Secrets Management

Store API keys and tokens securely with SecretRef and vaults

OpenClaw supports external secrets via SecretRef—point config values at secrets managed by your vault instead of hardcoding API keys or tokens. Use openclaw secrets for local secret management. SecretRef coverage expanded to 64+ targets in 2026.2.

SecretRef

Reference secrets from external vaults (HashiCorp Vault, Doppler, etc.) in your config. Example for gateway auth:

Gateway token from vault
{
  "gateway": {
    "auth": {
      "mode": "token",
      "token": { "secretRef": "gateway/token" }
    }
  }
}

Channel tokens, API keys, and gateway auth can all use SecretRef. Supported targets include provider API keys, Discord/Telegram tokens, and gateway password.

openclaw secrets

The CLI provides local secret management:

  • openclaw secrets list — List configured secrets
  • openclaw secrets set <key> — Store a secret (prompts for value)
  • openclaw secrets export --unmasked — Export for headless/CI (use with care)

Secrets are stored in your OpenClaw home directory, encrypted when supported by the platform.

Vault Integration

Configure your vault provider so OpenClaw can resolve secretRef keys. Supported backends include HashiCorp Vault and Doppler. Set VAULT_ADDR, DOPPLER_TOKEN, or provider-specific env vars before starting the gateway.

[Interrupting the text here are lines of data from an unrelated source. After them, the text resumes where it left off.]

-- ==== Sys2Proof/Machine/Ops.lean ====
section
/-! DEFINITION. The operations every meaning is built from: reading and changing one record, zone, stall, hook, roster
entry, lane or bay; the trigger marks of the event under way; frames to handsets; the idle list and the wait list. Each
changes one block. -/

namespace Sys2Proof.Machine

/-! ### The event under way -/

/-- The controller takes events only while the main supply is present and RESET_N is released (R183). -/
def State.running (s : State) : Bool := s.pw.main && !s.pw.resetAsserted && !s.pw.lost

/-- A trigger for serving the wait list (R50). -/
def State.serveDue (s : State) : State := { s with due := { s.due with serve := true } }

/-- An event after which the arbiter looks (R118). -/
def State.lookDue (s : State) : State := { s with due := { s.due with look := true } }

/-- A trigger, where the condition holds. -/
def State.serveIf (s : State) (b : Bool) : State := if b then s.serveDue else s

/-- An event for the arbiter, where the condition holds. -/
def State.lookIf (s : State) (b : Bool) : State := if b then s.lookDue else s

/-- A new event: nothing is due and nothing has been sent on the cabinet bus. -/
def State.begin (s : State) : State := { s with due := .clear, kc := { s.kc with sent := [] } }

/-! ### Records (chapter 1) -/

/-- The ticket lookup (R1). -/
def State.record? (s : State) (t : Nat) : Option Record := s.ct.records.find? fun r => r.ticket == t

/-- Change the record with the ticket. -/
def State.modRecord (s : State) (t : Nat) (f : Record → Record) : State :=
  { s with ct := { s.ct with records := s.ct.records.map fun r => if r.ticket = t then f r else r } }

/-- The lowest number from `n` on that no record of a slot-ordered list has. -/
def lowestFree (n : Nat) : List Record → Nat
  | [] => n
  | r :: rs => if r.slot = n then lowestFree (n + 1) rs else n

/-- Put a record at the place of its slot in a slot-ordered list. -/
def insertRecord (r : Record) : List Record → List Record
  | [] => [r]
  | q :: qs => if r.slot < q.slot then r :: q :: qs else q :: insertRecord r qs

/-- A live record joins the table. -/
def State.addRecord (s : State) (r : Record) : State :=
  { s with ct := { s.ct with records := insertRecord r s.ct.records } }

/-- The record's slot becomes free and its ticket leaves the lookup (R17). -/
def State.dropRecord (s : State) (t : Nat) : State :=
  { s with ct := { s.ct with records := s.ct.records.filter fun r => r.ticket != t } }

/-- Issuing a ticket (R2): the candidates from the counter on, wrapping from 999,999 to 1, up to the first that no live
record carries. `fuel` is one more than the number of live records, which is enough to pass them all. -/
def issueTicket (live : List Record) : Nat → Nat → Nat
  | 0, counter => counter
  | fuel + 1, counter =>
    let candidate := if Config.maxTicket ≤ counter then 1 else counter + 1
    if live.any (fun r => r.ticket == candidate) then issueTicket live fuel candidate else candidate

/-! ### Zones and stalls (chapter 2) -/

/-- The zone record of a zone number. -/
def State.zone (s : State) (z : Nat) : Zone := s.sm.zones.getD z Zone.absent

/-- Change a zone record. -/
def State.modZone (s : State) (z : Nat) (f : Zone → Zone) : State :=
  { s with sm := { s.sm with zones := s.sm.zones.modify z f } }

/-- A stall of the layout, or nothing (R32). -/
def State.stall? (s : State) (z i : Nat) : Option Stall := (s.zone z).stalls[i]?

/-- Change one stall. -/
def State.modStall (s : State) (z i : Nat) (f : Stall → Stall) : State :=
  s.modZone z fun zn => { zn with stalls := zn.stalls.modify i f }

/-- The link of a zone number. -/
def State.link (s : State) (z : Nat) : ZoneLink := s.zl.links.getD z ZoneLink.never

/-- Set the link of a zone. -/
def State.setLink (s : State) (z : Nat) (k : ZoneLink) : State :=
  { s with zl := { s.zl with links := s.zl.links.set z k } }

/-- Both runs of a stall return to 0 (R33). -/
def Stall.resetRuns (st : Stall) : Stall := { st with vacantRun := 0, occupiedRun := 0 }

/-- The runs of the stall return to 0, where there is one. -/
def State.resetRuns (s : State) : Option StallId → State
  | none => s
  | some st => s.modStall st.zone st.index Stall.resetRuns

/-- A stall is fixed exactly when its grade source is a fixed grade (R32). -/
def Stall.isFixed (st : Stall) : Bool :=
  match st.source with
  | .fixed _ => true
  | .slot _ => false

/-- The grade of a stall: its slot's value, or its fixed grade (R32). -/
def State.gradeOf (s : State) (st : Stall) : Nat :=
  match st.source with
  | .fixed g => g
  | .slot n => s.sm.gradeSlots.getD n 0

/-- The stalls of a zone number that there are, with their indices, in index order. -/
def State.zoneStalls (s : State) (z : Nat) : List (Nat × Stall) := (s.zone z).stalls.mapIdx fun i st => (i, st)

/-- Replace the wait list. -/
def State.setWaitList (s : State) (l : List Nat) : State := { s with sm := { s.sm with waitList := l } }

/-- A record joins at the tail, and WAITLISTED is raised for it (R49). -/
def State.joinWaitList (s : State) (t : Nat) : State :=
  (s.setWaitList (s.sm.waitList ++ [t])).raise .waitlisted (some t)

/-- A record leaves the list; the records behind it keep their order (R49). -/
def State.leaveWaitList (s : State) (t : Nat) : State := s.setWaitList (s.sm.waitList.filter (· != t))

/-! ### Hooks (chapter 4) -/

/-- A panel by its number. -/
def State.panel (s : State) (p : Nat) : Panel := s.kc.panels.getD p Panel.absent

/-- Change a panel. -/
def State.modPanel (s : State) (p : Nat) (f : Panel → Panel) : State :=
  { s with kc := { s.kc with panels := s.kc.panels.modify p f } }

/-- The panel of a hook: hook h is position h - 256 p of panel p (R69). -/
def panelOf (h : Nat) : Nat := h / Config.hooksPerPanel

/-- A hook's entry, or nothing where it is ABSENT (R69, R70). -/
def State.hook? (s : State) (h : Nat) : Option Hook := (s.panel (panelOf h)).hooks[h % Config.hooksPerPanel]?

/-- Whether the hook's panel is in service (R87). -/
def State.hookInService (s : State) (h : Nat) : Bool := (s.panel (panelOf h)).inService

/-- Change a hook's entry and nothing else. -/
def State.modHook (s : State) (h : Nat) (f : Hook → Hook) : State :=
  s.modPanel (panelOf h) fun p => { p with hooks := p.hooks.modify (h % Config.hooksPerPanel) f }

/-- Every hook of the layout. -/
def State.allHooks (s : State) : List Hook := s.kc.panels.flatMap Panel.hooks

/-- The keys-out count of an attendant: the OUT hooks that name it (R86). -/
def State.keysOut (s : State) (a : Nat) : Nat :=
  s.allHooks.countP fun k => k.state == .out && k.attendant == some a

/-- The hooks OPEN with a release window for the attendant (R117). -/
def State.openFor (s : State) (a : Nat) : Nat :=
  s.allHooks.countP fun k => k.state == .opened && k.attendant == some a

/-- The keys the attendant has and is entitled to take: the sum of R117. -/
def State.keyLoad (s : State) (a : Nat) : Nat := s.keysOut a + s.openFor a

/-! ### The roster and the idle list (chapter 6) -/

/-- A roster entry. -/
def State.attendant (s : State) (a : Nat) : Attendant := s.dr.attendants.getD a Attendant.off

/-- Change a roster entry. -/
def State.modAttendant (s : State) (a : Nat) (f : Attendant → Attendant) : State :=
  { s with dr := { s.dr with attendants := s.dr.attendants.modify a f } }

/-- Replace the idle list. -/
def State.setIdle (s : State) (l : List Nat) : State := { s with dr := { s.dr with idle := l } }

/-- Whether the attendant is signed on (R111). -/
def State.signedOn (s : State) (a : Nat) : Bool := (s.attendant a).state != .off

/-- The attendant a handset identity is bound to (R148). -/
def State.boundTo? (s : State) (identity : Nat) : Option Nat :=
  (List.range Config.attendants).find? fun a => s.signedOn a && (s.attendant a).handset == some identity

/-- The attendant becomes IDLE at the back of the idle list, with the elapsed count as its idle-since (R113); the
arbiter looks (R118). -/
def State.idleBack (s : State) (a : Nat) : State :=
  ((s.modAttendant a fun e =>
      { e with state := .idle, idleSince := some s.sa.elapsed, keptSince := s.sa.elapsed, ack := none }).setIdle
    (s.dr.idle.filter (· != a) ++ [a])).lookDue

/-- Put an attendant before the first one whose idle-since is later than `since` (R113). Among attendants of equal idle-since it
therefore stands last, also behind one that entered after it had left; R113's other words, the place it held, would put it
before that one: the model takes the first sentence (DEDUCED, log entry 29). Values taken before and after a wrap of the elapsed
count (R180) are compared as the numbers they are (DESIGN CHOICE, log entry 32). -/
def State.insertIdle (s : State) (a : Nat) (since : Time) : List Nat → List Nat
  | [] => [a]
  | b :: bs =>
    if since.toNat < (((s.attendant b).idleSince).getD 0).toNat then a :: b :: bs
    else b :: s.insertIdle a since bs

/-- The attendant becomes IDLE at the front: at the place its kept idle-since gives (R113). -/
def State.idleFront (s : State) (a : Nat) : State :=
  ((s.modAttendant a fun e => { e with state := .idle, idleSince := some e.keptSince, ack := none }).setIdle
    (s.insertIdle a (s.attendant a).keptSince (s.dr.idle.filter (· != a)))).lookDue

/-- The attendant takes a state other than IDLE: it is not in the idle list, has no idle-since and no acknowledge timer
(R111, R113). -/
def State.leaveIdle (s : State) (a : Nat) (st : AttendantState) : State :=
  (s.modAttendant a fun e => { e with state := st, idleSince := none, ack := none }).setIdle
    (s.dr.idle.filter (· != a))

/-! ### Bays and lanes (chapter 7) -/

/-- A bay by its number; none is there above 7. -/
def State.bay (s : State) (b : Nat) : Bay := s.km.bays.getD b (Bay.absent false)

/-- Change a bay. -/
def State.modBay (s : State) (b : Nat) (f : Bay → Bay) : State :=
  { s with km := { s.km with bays := s.km.bays.modify b f } }

/-- A lane by its number. -/
def State.lane (s : State) (l : Nat) : Lane := s.km.lanes.getD l { loop := false, fifo := [] }

/-- Change a lane. -/
def State.modLane (s : State) (l : Nat) (f : Lane → Lane) : State :=
  { s with km := { s.km with lanes := s.km.lanes.modify l f } }

/-- Whether a bay is usable: in the layout and enabled, and in NIGHT night-flagged (R135). -/
def State.bayUsable (s : State) (b : Bay) : Bool := b.inLayout && b.enabled && (s.sa.state != .night || b.night)

/-- The usable bays (R135). -/
def State.usableBays (s : State) : Nat := s.km.bays.countP s.bayUsable

/-- The STAGED count: the bays with a holder (R133). -/
def State.stagedCount (s : State) : Nat := s.km.bays.countP fun b => b.holder.isSome

/-! ### Frames to handsets (chapter 8) -/

/-- A frame produced for the handset port joins the transmit buffer, or is discarded when it holds 64 (R155). -/
def State.pushFrame (s : State) (f : HandsetFrame) : State :=
  if s.lk.tx.length < Config.txPlaces then { s with lk := { s.lk with tx := s.lk.tx ++ [f] } } else s

/-- A message on the controller's own account to an attendant: addressed to its handset, under the site identity, and
not produced for an attendant that is OFF (R150). -/
def State.sendTo (s : State) (a kind : Nat) (body : List Value) : State :=
  match s.signedOn a, (s.attendant a).handset with
  | true, some identity =>
    s.pushFrame { site := if s.lk.siteFixed then s.lk.siteId else 0, identity := identity, kind := kind, req := 0,
                  body := body }
  | _, _ => s

/-- WITHDRAWN, with its reason: 0 OFFER_WITHDRAWN, 1 JOB_SUSPENDED, 2 WINDOW_LAPSED (R152). -/
def State.sendWithdrawn (s : State) (a ticket reason : Nat) : State :=
  s.sendTo a 0x83 [.ticket ticket, .byte reason]

/-! ### Timers -/

/-- A timer that starts from zero. -/
def Timer.start (length : Nat) : Timer := { elapsed := 0, length := length }

/-- A timer that runs and has reached its length (R180). -/
def timerDue : Option Timer → Bool
  | none => false
  | some t => t.length ≤ t.elapsed

/-- One more second. -/
def Timer.tick (t : Timer) : Timer := { t with elapsed := t.elapsed + 1 }

end Sys2Proof.Machine
end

See the official docs for vault provider setup and the full list of SecretRef targets.

Rotation and audit

  1. Rotate channel bot tokens after public-room tests.
  2. Re-run openclaw onboard after provider key leaks.
  3. Restart gateway and test one message per channel.

See hardening checklist.

Anti-patterns

Avoid checking .env into git, sharing tokens in Discord, or reusing the same bot token across staging and prod. Use openclaw secrets or vault refs per environment.